That way from any single starting link, the crawler would always be crawling the 'same' maze.
@magpie3d iocaine already does exactly that. The visited url is the seed. Or well, most of the seed now, 'cos a static seed is also used, so I can change the content, without changing any other part of the config. The url being the seed is how I got it to generate stable garbage without state.
@LasseGismo @mullana https://git.madhouse-project.org/algernon/iocaine/src/branch/main/docs/how-it-works.md
More details about it were posted in the thread, and I will post a detailed writeup on my blog (see bio) next weekend, probably. Maybe earlier if I find some extra time.
@algernon
Claude crawler may be Claude, an equivalent of OpenAI, created by France, currently reserved to french's Ministries.
@xdej yes. Which is why it ended up in an infinite maze of garbage in the first place. I very deliberately sent it (and its ilk) there.
@algernon @wolf480pl In my waging of a slightly-different battle almost no bot pays attention to 429, including nominally grown-up #Googlebot, but 503s have slightly more effect...
@DamonHD @wolf480pl I don't mind if they don't care much about 429. My 429 has no body, so that's ~3-6kb less served / request, and the garbage generator isn't involved in it.

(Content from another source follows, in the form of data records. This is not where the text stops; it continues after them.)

-- ==== Sys2Proof/Syntax.lean ====
section
/-! DEFINITION. The commands of the block: one constructor of Instr for each row of the table of operations and events, with the row's operands. -/

namespace Sys2Proof

/-- An LFT frame: the header fields of R121 and the payload bytes. HCRC is not kept: it is made anew at every egress (R122). -/
structure Frame where
  version : BitVec 4 := 1
  cmp : Bool := false
  rel : Bool := false
  acq : Bool := false
  last : Bool := true
  opcode : Byte := 0
  tc : BitVec 3 := 0
  status : BitVec 5 := 0
  hop : BitVec 4 := 0
  slot : BitVec 4 := 0
  srcEp : BitVec 20 := 0
  ctx : BitVec 12 := 0
  seq : BitVec 24 := 0
  rsvd : Byte := 0
  tag : BitVec 16 := 0
  fence : BitVec 16 := 0
  addr : BitVec 64 := 0
  length : BitVec 16 := 0
  opspec : BitVec 16 := 0
  payload : Bytes := []
deriving DecidableEq, Repr

/-- The link trailer of R135. -/
structure Trailer where
  lseq : BitVec 24 := 0
  seqValid : Bool := false
  ackSeq : BitVec 24 := 0
  ackValid : Bool := false
  spreadSeq : BitVec 32 := 0
  path : BitVec 3 := 0
  sprayed : Bool := false
deriving DecidableEq, Repr

/-- A frame as it stands on a wire (R118): what the physical layer and MACsec found (fcsOk false covers an uncorrectable
codeword, R116; icvOk is the ICV's verdict and pn the packet number, R144), the source address, the EtherType, the HCRC bytes,
the header, and every byte between the header and the trailer (payload, then any padding of R119). more holds the further constituents of a
combined request, which only another switch sends (R186). -/
structure WireFrame where
  fcsOk : Bool := true
  fecUncorr : Bool := false
  icvOk : Bool := true
  pn : Nat := 0
  srcMac : Nat := 0
  etherType : BitVec 16 := 0x88B6
  hcrc : BitVec 32 := 0
  trailer : Trailer := {}
  frame : Frame := {}
  more : List Frame := []
deriving DecidableEq, Repr

/-- The key of a request: its source endpoint, context and tag (R126, R176). -/
structure ReqKey where
  srcEp : Nat
  ctx : Nat
  tag : Nat
deriving DecidableEq, Repr

/-- An output of a die's switch core (R153): a port's sub-link, the stalk link, or an internal agent: the home unit, the
service processor, or the die's other agents (services, migration and flash engines, the transport protocol). -/
inductive Output where
  | sub (port idx : Nat)
  | stalk
  | home
  | sp
  | agent
deriving DecidableEq, Repr

/-- Where the frames of one class stand among which one has a cell error (R159): in the FIFO of an output, held at a port's ingress, or in the
resequencer of a switch. -/
inductive CellArea where
  | fifo (out : Output)
  | held (port : Nat)
  | slot (sw : Nat)
deriving DecidableEq, Repr

/-- A cell error: a corrected single bit, or one that is uncorrectable, in the header or in the payload of the frame (R152, R159). -/
inductive CellFault where
  | corrected
  | header
  | payload
deriving DecidableEq, Repr

/-- A load with the 64-byte granules, by their numbers, in which its read of module DRAM finds an uncorrectable error (R193). -/
structure DramRead where
  frame : Frame
  ecc : List Nat := []
deriving DecidableEq, Repr

/-- A bitstream slot (R94). -/
inductive Slot where
  | a
  | b
  | p
deriving DecidableEq, Repr

/-- A control command as its executor takes it (R105, R106): the fields of its frame's header and body but for COMMAND,
which the row of the table names. die is the die of the port where it arrived, port that port. -/
structure CtlReq where
  die : Die := .d0
  port : Nat := 64
  srcEp : BitVec 20 := 0
  ctx : BitVec 12 := 0
  seq : BitVec 24 := 0
  tag : BitVec 16 := 0
  fence : BitVec 16 := 0
  addr : BitVec 64 := 0
  lftLen : Nat := 16
  bodyFormat : Nat := 1
  cmdSeq : BitVec 32 := 0
  argLength : Nat := 0
  zero12 : Nat := 0
  args : Bytes := []
deriving DecidableEq, Repr

/-- The fields of a pod-core instruction word but for CLASS and OP, which the row names (R299). -/
structure PodF where
  d : BitVec 5 := 0
  a : BitVec 5 := 0
  b : BitVec 5 := 0
  c : BitVec 5 := 0
  fmt : BitVec 4 := 0
  rnd : BitVec 2 := 0
  sat : Bool := false
  bit24 : Bool := false
  imm : BitVec 24 := 0
deriving DecidableEq, Repr

/-- The kinds of relocation in order of priority (R269), and the merge of an OUVI volume (R265). -/
inductive RelocKind where
  | rescue
  | refresh
  | fold
  | collect
  | wear
  | merge
deriving DecidableEq, Repr

/-- Why a pod core is retired without a POD.RETIRE write (R281). -/
inductive RetireCause where
  | scratchCorr
  | scratchEcc
  | regParity
  | selftest
deriving DecidableEq, Repr

/-- The state of a switch in the federation map (R444). -/
inductive SwitchSt where
  | live
  | lost
  | promoted
deriving DecidableEq, Repr

/-- One change of the federation map (R444). -/
inductive MapChange where
  | switch (id : Nat) (st : SwitchSt) (answer : Nat)
  | fence (ep : Nat) (epoch : BitVec 16)
  | promote (set : Nat)
deriving DecidableEq, Repr

/-- What a source switch tells the destination of an ownership transfer (R461 step 2). -/
structure XferIn where
  srcSwitch : Nat
  oldHandle : BitVec 64
  ext : Nat
  size : Nat
  owner : Nat
  tier : Nat
  kind : Nat
  epoch : Nat
  data : Bytes
  poison : List Nat
deriving DecidableEq, Repr

/-- The answer of the switch that answers for a transfer's source (R462): does it hold XFER_COMMIT for the object? -/
structure XferAnswer where
  oldHandle : BitVec 64
  committed : Bool
deriving DecidableEq, Repr

/-- A meter fitted in the bay (R431, R434, R436): its serial, its own lifetime counter, its tamper state, its certificate,
the tariff set it holds, its clock, and for each die the TAP_SEQ below which it has taken every event. -/
structure MeterIdent where
  serial : Nat := 0
  left : Nat := 0
  tampered : Bool := false
  cert : Bytes := []
  tariff : Bytes := []
  timeMs : Nat := 0
  lastTap : Two Nat := ⟨0, 0⟩
deriving DecidableEq, Repr

/-- What the module finds at power-up (R479): the reference clock, the PUF, each die's failed cores, the input. -/
structure PowerUpIn where
  refClock : Bool := true
  pufOk : Bool := true
  failed : Two (List Nat) := ⟨[], []⟩
  inputMv : Nat := 54000
deriving DecidableEq, Repr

If they come back, good! Eventually they'll get to train on more remixed Bee Movie. The rate limiting gives the garbage generator a pause. It's mostly there to limit that, not the visitors. If the visitors obey, that's a bonus, but only a side effect.
If I wanted to remove them, I'd block their IP when they hit a rate limit in the maze. But I don't. I want them to see the garbage, and come back for more.
@algernon @wolf480pl I haven't looked at your implementation yet, but I'm tempted to build into my static sites a version of what I think you may be doing with an #MD5-URL-hash-driven maze in a few lines of #Apache config, which any dodgy request such as for a PHP file flings the visitor into. Won't care about the UA or anything else much, though could return 503s/429s randomly for fun.
@DamonHD @wolf480pl That works to trap them, too, yup!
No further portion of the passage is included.